(ABOUT THIS TASK)
Start at the line below containing "s.drv := by unfold updThkCtxs; rfl" and stop at the line containing "s.saf := by unfold updThkCtxs; rfl". Repeat every line of that stretch exactly, and nothing outside it.
━━━ DATA SUPPLIED ━━━
-- ==== Sys2Proof/Laws/State.lean ====
section
/-! SUPPORT. What each named update of the state does to each of its parts: one lemma for each, so that no proof unfolds an update. -/

namespace Sys2Proof.Machine

variable (s : State)

/-! `arrive` changes `drv`. -/

@[simp] theorem arrive_pending (k : EvKind) (cause : W16) : (arrive s k cause).pending = s.pending := rfl
@[simp] theorem arrive_io (k : EvKind) (cause : W16) : (arrive s k cause).io = s.io := rfl
@[simp] theorem arrive_trc (k : EvKind) (cause : W16) : (arrive s k cause).trc = s.trc := rfl
@[simp] theorem arrive_drv (k : EvKind) (cause : W16) :
    (arrive s k cause).drv = { s.drv with events := s.drv.events ++ [⟨k, cause⟩] } := rfl
@[simp] theorem arrive_clk (k : EvKind) (cause : W16) : (arrive s k cause).clk = s.clk := rfl
@[simp] theorem arrive_aon (k : EvKind) (cause : W16) : (arrive s k cause).aon = s.aon := rfl
@[simp] theorem arrive_nv (k : EvKind) (cause : W16) : (arrive s k cause).nv = s.nv := rfl
@[simp] theorem arrive_boot (k : EvKind) (cause : W16) : (arrive s k cause).boot = s.boot := rfl
@[simp] theorem arrive_sup (k : EvKind) (cause : W16) : (arrive s k cause).sup = s.sup := rfl
@[simp] theorem arrive_icp (k : EvKind) (cause : W16) : (arrive s k cause).icp = s.icp := rfl
@[simp] theorem arrive_thk (k : EvKind) (cause : W16) : (arrive s k cause).thk = s.thk := rfl
@[simp] theorem arrive_chk (k : EvKind) (cause : W16) : (arrive s k cause).chk = s.chk := rfl
@[simp] theorem arrive_saf (k : EvKind) (cause : W16) : (arrive s k cause).saf = s.saf := rfl
@[simp] theorem arrive_thm (k : EvKind) (cause : W16) : (arrive s k cause).thm = s.thm := rfl
@[simp] theorem arrive_prn (k : EvKind) (cause : W16) : (arrive s k cause).prn = s.prn := rfl
@[simp] theorem arrive_pwm (k : EvKind) (cause : W16) : (arrive s k cause).pwm = s.pwm := rfl
@[simp] theorem arrive_gdv (k : EvKind) (cause : W16) : (arrive s k cause).gdv = s.gdv := rfl
@[simp] theorem arrive_prt (k : EvKind) (cause : W16) : (arrive s k cause).prt = s.prt := rfl
@[simp] theorem arrive_acq (k : EvKind) (cause : W16) : (arrive s k cause).acq = s.acq := rfl
@[simp] theorem arrive_pos (k : EvKind) (cause : W16) : (arrive s k cause).pos = s.pos := rfl
@[simp] theorem arrive_dmd (k : EvKind) (cause : W16) : (arrive s k cause).dmd = s.dmd := rfl
@[simp] theorem arrive_can (k : EvKind) (cause : W16) : (arrive s k cause).can = s.can := rfl
@[simp] theorem arrive_adx (k : EvKind) (cause : W16) : (arrive s k cause).adx = s.adx := rfl
@[simp] theorem arrive_crd (k : EvKind) (cause : W16) : (arrive s k cause).crd = s.crd := rfl
@[simp] theorem arrive_free (k : EvKind) (cause : W16) : (arrive s k cause).free = s.free := rfl

/-! `freeTaken` changes `free`. -/

@[simp] theorem freeTaken_pending : (freeTaken s).pending = s.pending := rfl
@[simp] theorem freeTaken_io : (freeTaken s).io = s.io := rfl
@[simp] theorem freeTaken_trc : (freeTaken s).trc = s.trc := rfl
@[simp] theorem freeTaken_drv : (freeTaken s).drv = s.drv := rfl
@[simp] theorem freeTaken_clk : (freeTaken s).clk = s.clk := rfl
@[simp] theorem freeTaken_aon : (freeTaken s).aon = s.aon := rfl
@[simp] theorem freeTaken_nv : (freeTaken s).nv = s.nv := rfl
@[simp] theorem freeTaken_boot : (freeTaken s).boot = s.boot := rfl
@[simp] theorem freeTaken_sup : (freeTaken s).sup = s.sup := rfl
@[simp] theorem freeTaken_icp : (freeTaken s).icp = s.icp := rfl
@[simp] theorem freeTaken_thk : (freeTaken s).thk = s.thk := rfl
@[simp] theorem freeTaken_chk : (freeTaken s).chk = s.chk := rfl
@[simp] theorem freeTaken_saf : (freeTaken s).saf = s.saf := rfl
@[simp] theorem freeTaken_thm : (freeTaken s).thm = s.thm := rfl
@[simp] theorem freeTaken_prn : (freeTaken s).prn = s.prn := rfl
@[simp] theorem freeTaken_pwm : (freeTaken s).pwm = s.pwm := rfl
@[simp] theorem freeTaken_gdv : (freeTaken s).gdv = s.gdv := rfl
@[simp] theorem freeTaken_prt : (freeTaken s).prt = s.prt := rfl
@[simp] theorem freeTaken_acq : (freeTaken s).acq = s.acq := rfl
@[simp] theorem freeTaken_pos : (freeTaken s).pos = s.pos := rfl
@[simp] theorem freeTaken_dmd : (freeTaken s).dmd = s.dmd := rfl
@[simp] theorem freeTaken_can : (freeTaken s).can = s.can := rfl
@[simp] theorem freeTaken_adx : (freeTaken s).adx = s.adx := rfl
@[simp] theorem freeTaken_crd : (freeTaken s).crd = s.crd := rfl
@[simp] theorem freeTaken_free : (freeTaken s).free = s.free + 1 := rfl

/-! `updCtx` changes `thk`. -/

@[simp] theorem updCtx_pending (c : Nat) (f : Ctx → Ctx) : (updCtx s c f).pending = s.pending := rfl
@[simp] theorem updCtx_io (c : Nat) (f : Ctx → Ctx) : (updCtx s c f).io = s.io := rfl
@[simp] theorem updCtx_trc (c : Nat) (f : Ctx → Ctx) : (updCtx s c f).trc = s.trc := rfl
@[simp] theorem updCtx_drv (c : Nat) (f : Ctx → Ctx) : (updCtx s c f).drv = s.drv := rfl
@[simp] theorem updCtx_clk (c : Nat) (f : Ctx → Ctx) : (updCtx s c f).clk = s.clk := rfl
@[simp] theorem updCtx_aon (c : Nat) (f : Ctx → Ctx) : (updCtx s c f).aon = s.aon := rfl
@[simp] theorem updCtx_nv (c : Nat) (f : Ctx → Ctx) : (updCtx s c f).nv = s.nv := rfl
@[simp] theorem updCtx_boot (c : Nat) (f : Ctx → Ctx) : (updCtx s c f).boot = s.boot := rfl
@[simp] theorem updCtx_sup (c : Nat) (f : Ctx → Ctx) : (updCtx s c f).sup = s.sup := rfl
@[simp] theorem updCtx_icp (c : Nat) (f : Ctx → Ctx) : (updCtx s c f).icp = s.icp := rfl
@[simp] theorem updCtx_thk (c : Nat) (f : Ctx → Ctx) : (updCtx s c f).thk = { s.thk with ctxs := s.thk.ctxs.upd c f } := rfl
@[simp] theorem updCtx_chk (c : Nat) (f : Ctx → Ctx) : (updCtx s c f).chk = s.chk := rfl
@[simp] theorem updCtx_saf (c : Nat) (f : Ctx → Ctx) : (updCtx s c f).saf = s.saf := rfl
@[simp] theorem updCtx_thm (c : Nat) (f : Ctx → Ctx) : (updCtx s c f).thm = s.thm := rfl
@[simp] theorem updCtx_prn (c : Nat) (f : Ctx → Ctx) : (updCtx s c f).prn = s.prn := rfl
@[simp] theorem updCtx_pwm (c : Nat) (f : Ctx → Ctx) : (updCtx s c f).pwm = s.pwm := rfl
@[simp] theorem updCtx_gdv (c : Nat) (f : Ctx → Ctx) : (updCtx s c f).gdv = s.gdv := rfl
@[simp] theorem updCtx_prt (c : Nat) (f : Ctx → Ctx) : (updCtx s c f).prt = s.prt := rfl
@[simp] theorem updCtx_acq (c : Nat) (f : Ctx → Ctx) : (updCtx s c f).acq = s.acq := rfl
@[simp] theorem updCtx_pos (c : Nat) (f : Ctx → Ctx) : (updCtx s c f).pos = s.pos := rfl
@[simp] theorem updCtx_dmd (c : Nat) (f : Ctx → Ctx) : (updCtx s c f).dmd = s.dmd := rfl
@[simp] theorem updCtx_can (c : Nat) (f : Ctx → Ctx) : (updCtx s c f).can = s.can := rfl
@[simp] theorem updCtx_adx (c : Nat) (f : Ctx → Ctx) : (updCtx s c f).adx = s.adx := rfl
@[simp] theorem updCtx_crd (c : Nat) (f : Ctx → Ctx) : (updCtx s c f).crd = s.crd := rfl
@[simp] theorem updCtx_free (c : Nat) (f : Ctx → Ctx) : (updCtx s c f).free = s.free := rfl

/-! `updThkCtxs` changes `thk`. -/

@[simp] theorem updThkCtxs_pending (f : Nat → Ctx → Ctx) : (updThkCtxs s f).pending = s.pending := by unfold updThkCtxs; rfl
@[simp] theorem updThkCtxs_io (f : Nat → Ctx → Ctx) : (updThkCtxs s f).io = s.io := by unfold updThkCtxs; rfl
@[simp] theorem updThkCtxs_trc (f : Nat → Ctx → Ctx) : (updThkCtxs s f).trc = s.trc := by unfold updThkCtxs; rfl
@[simp] theorem updThkCtxs_drv (f : Nat → Ctx → Ctx) : (updThkCtxs s f).drv = s.drv := by unfold updThkCtxs; rfl
@[simp] theorem updThkCtxs_clk (f : Nat → Ctx → Ctx) : (updThkCtxs s f).clk = s.clk := by unfold updThkCtxs; rfl
@[simp] theorem updThkCtxs_aon (f : Nat → Ctx → Ctx) : (updThkCtxs s f).aon = s.aon := by unfold updThkCtxs; rfl
@[simp] theorem updThkCtxs_nv (f : Nat → Ctx → Ctx) : (updThkCtxs s f).nv = s.nv := by unfold updThkCtxs; rfl
@[simp] theorem updThkCtxs_boot (f : Nat → Ctx → Ctx) : (updThkCtxs s f).boot = s.boot := by unfold updThkCtxs; rfl
@[simp] theorem updThkCtxs_sup (f : Nat → Ctx → Ctx) : (updThkCtxs s f).sup = s.sup := by unfold updThkCtxs; rfl
@[simp] theorem updThkCtxs_icp (f : Nat → Ctx → Ctx) : (updThkCtxs s f).icp = s.icp := by unfold updThkCtxs; rfl
@[simp] theorem updThkCtxs_thk (f : Nat → Ctx → Ctx) :
    (updThkCtxs s f).thk = { s.thk with ctxs := Vector.ofFn fun i : Fin 160 => f i.val (s.thk.ctxs.at i.val) } := by unfold updThkCtxs; rfl
@[simp] theorem updThkCtxs_chk (f : Nat → Ctx → Ctx) : (updThkCtxs s f).chk = s.chk := by unfold updThkCtxs; rfl
@[simp] theorem updThkCtxs_saf (f : Nat → Ctx → Ctx) : (updThkCtxs s f).saf = s.saf := by unfold updThkCtxs; rfl
@[simp] theorem updThkCtxs_thm (f : Nat → Ctx → Ctx) : (updThkCtxs s f).thm = s.thm := by unfold updThkCtxs; rfl
@[simp] theorem updThkCtxs_prn (f : Nat → Ctx → Ctx) : (updThkCtxs s f).prn = s.prn := by unfold updThkCtxs; rfl
@[simp] theorem updThkCtxs_pwm (f : Nat → Ctx → Ctx) : (updThkCtxs s f).pwm = s.pwm := by unfold updThkCtxs; rfl
@[simp] theorem updThkCtxs_gdv (f : Nat → Ctx → Ctx) : (updThkCtxs s f).gdv = s.gdv := by unfold updThkCtxs; rfl
@[simp] theorem updThkCtxs_prt (f : Nat → Ctx → Ctx) : (updThkCtxs s f).prt = s.prt := by unfold updThkCtxs; rfl
@[simp] theorem updThkCtxs_acq (f : Nat → Ctx → Ctx) : (updThkCtxs s f).acq = s.acq := by unfold updThkCtxs; rfl
@[simp] theorem updThkCtxs_pos (f : Nat → Ctx → Ctx) : (updThkCtxs s f).pos = s.pos := by unfold updThkCtxs; rfl
@[simp] theorem updThkCtxs_dmd (f : Nat → Ctx → Ctx) : (updThkCtxs s f).dmd = s.dmd := by unfold updThkCtxs; rfl
@[simp] theorem updThkCtxs_can (f : Nat → Ctx → Ctx) : (updThkCtxs s f).can = s.can := by unfold updThkCtxs; rfl
@[simp] theorem updThkCtxs_adx (f : Nat → Ctx → Ctx) : (updThkCtxs s f).adx = s.adx := by unfold updThkCtxs; rfl
@[simp] theorem updThkCtxs_crd (f : Nat → Ctx → Ctx) : (updThkCtxs s f).crd = s.crd := by unfold updThkCtxs; rfl
@[simp] theorem updThkCtxs_free (f : Nat → Ctx → Ctx) : (updThkCtxs s f).free = s.free := by unfold updThkCtxs; rfl

/-! `updBlock` changes `thk`. -/

@[simp] theorem updBlock_pending (b : Nat) (f : Block → Block) : (updBlock s b f).pending = s.pending := rfl
@[simp] theorem updBlock_io (b : Nat) (f : Block → Block) : (updBlock s b f).io = s.io := rfl
@[simp] theorem updBlock_trc (b : Nat) (f : Block → Block) : (updBlock s b f).trc = s.trc := rfl
@[simp] theorem updBlock_drv (b : Nat) (f : Block → Block) : (updBlock s b f).drv = s.drv := rfl
@[simp] theorem updBlock_clk (b : Nat) (f : Block → Block) : (updBlock s b f).clk = s.clk := rfl
@[simp] theorem updBlock_aon (b : Nat) (f : Block → Block) : (updBlock s b f).aon = s.aon := rfl
@[simp] theorem updBlock_nv (b : Nat) (f : Block → Block) : (updBlock s b f).nv = s.nv := rfl
@[simp] theorem updBlock_boot (b : Nat) (f : Block → Block) : (updBlock s b f).boot = s.boot := rfl
@[simp] theorem updBlock_sup (b : Nat) (f : Block → Block) : (updBlock s b f).sup = s.sup := rfl
@[simp] theorem updBlock_icp (b : Nat) (f : Block → Block) : (updBlock s b f).icp = s.icp := rfl
@[simp] theorem updBlock_thk (b : Nat) (f : Block → Block) : (updBlock s b f).thk = { s.thk with blocks := s.thk.blocks.upd b f } := rfl
@[simp] theorem updBlock_chk (b : Nat) (f : Block → Block) : (updBlock s b f).chk = s.chk := rfl
@[simp] theorem updBlock_saf (b : Nat) (f : Block → Block) : (updBlock s b f).saf = s.saf := rfl
@[simp] theorem updBlock_thm (b : Nat) (f : Block → Block) : (updBlock s b f).thm = s.thm := rfl
@[simp] theorem updBlock_prn (b : Nat) (f : Block → Block) : (updBlock s b f).prn = s.prn := rfl
@[simp] theorem updBlock_pwm (b : Nat) (f : Block → Block) : (updBlock s b f).pwm = s.pwm := rfl
@[simp] theorem updBlock_gdv (b : Nat) (f : Block → Block) : (updBlock s b f).gdv = s.gdv := rfl
@[simp] theorem updBlock_prt (b : Nat) (f : Block → Block) : (updBlock s b f).prt = s.prt := rfl
@[simp] theorem updBlock_acq (b : Nat) (f : Block → Block) : (updBlock s b f).acq = s.acq := rfl
@[simp] theorem updBlock_pos (b : Nat) (f : Block → Block) : (updBlock s b f).pos = s.pos := rfl
@[simp] theorem updBlock_dmd (b : Nat) (f : Block → Block) : (updBlock s b f).dmd = s.dmd := rfl
@[simp] theorem updBlock_can (b : Nat) (f : Block → Block) : (updBlock s b f).can = s.can := rfl
@[simp] theorem updBlock_adx (b : Nat) (f : Block → Block) : (updBlock s b f).adx = s.adx := rfl
@[simp] theorem updBlock_crd (b : Nat) (f : Block → Block) : (updBlock s b f).crd = s.crd := rfl
@[simp] theorem updBlock_free (b : Nat) (f : Block → Block) : (updBlock s b f).free = s.free := rfl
━━━
(OUTPUT FOR THIS TASK)
@[simp] theorem updThkCtxs_drv (f : Nat → Ctx → Ctx) : (updThkCtxs s f).drv = s.drv := by unfold updThkCtxs; rfl
@[simp] theorem updThkCtxs_clk (f : Nat → Ctx → Ctx) : (updThkCtxs s f).clk = s.clk := by unfold updThkCtxs; rfl
@[simp] theorem updThkCtxs_aon (f : Nat → Ctx → Ctx) : (updThkCtxs s f).aon = s.aon := by unfold updThkCtxs; rfl
@[simp] theorem updThkCtxs_nv (f : Nat → Ctx → Ctx) : (updThkCtxs s f).nv = s.nv := by unfold updThkCtxs; rfl
@[simp] theorem updThkCtxs_boot (f : Nat → Ctx → Ctx) : (updThkCtxs s f).boot = s.boot := by unfold updThkCtxs; rfl
@[simp] theorem updThkCtxs_sup (f : Nat → Ctx → Ctx) : (updThkCtxs s f).sup = s.sup := by unfold updThkCtxs; rfl
@[simp] theorem updThkCtxs_icp (f : Nat → Ctx → Ctx) : (updThkCtxs s f).icp = s.icp := by unfold updThkCtxs; rfl
@[simp] theorem updThkCtxs_thk (f : Nat → Ctx → Ctx) :
    (updThkCtxs s f).thk = { s.thk with ctxs := Vector.ofFn fun i : Fin 160 => f i.val (s.thk.ctxs.at i.val) } := by unfold updThkCtxs; rfl
@[simp] theorem updThkCtxs_chk (f : Nat → Ctx → Ctx) : (updThkCtxs s f).chk = s.chk := by unfold updThkCtxs; rfl
@[simp] theorem updThkCtxs_saf (f : Nat → Ctx → Ctx) : (updThkCtxs s f).saf = s.saf := by unfold updThkCtxs; rfl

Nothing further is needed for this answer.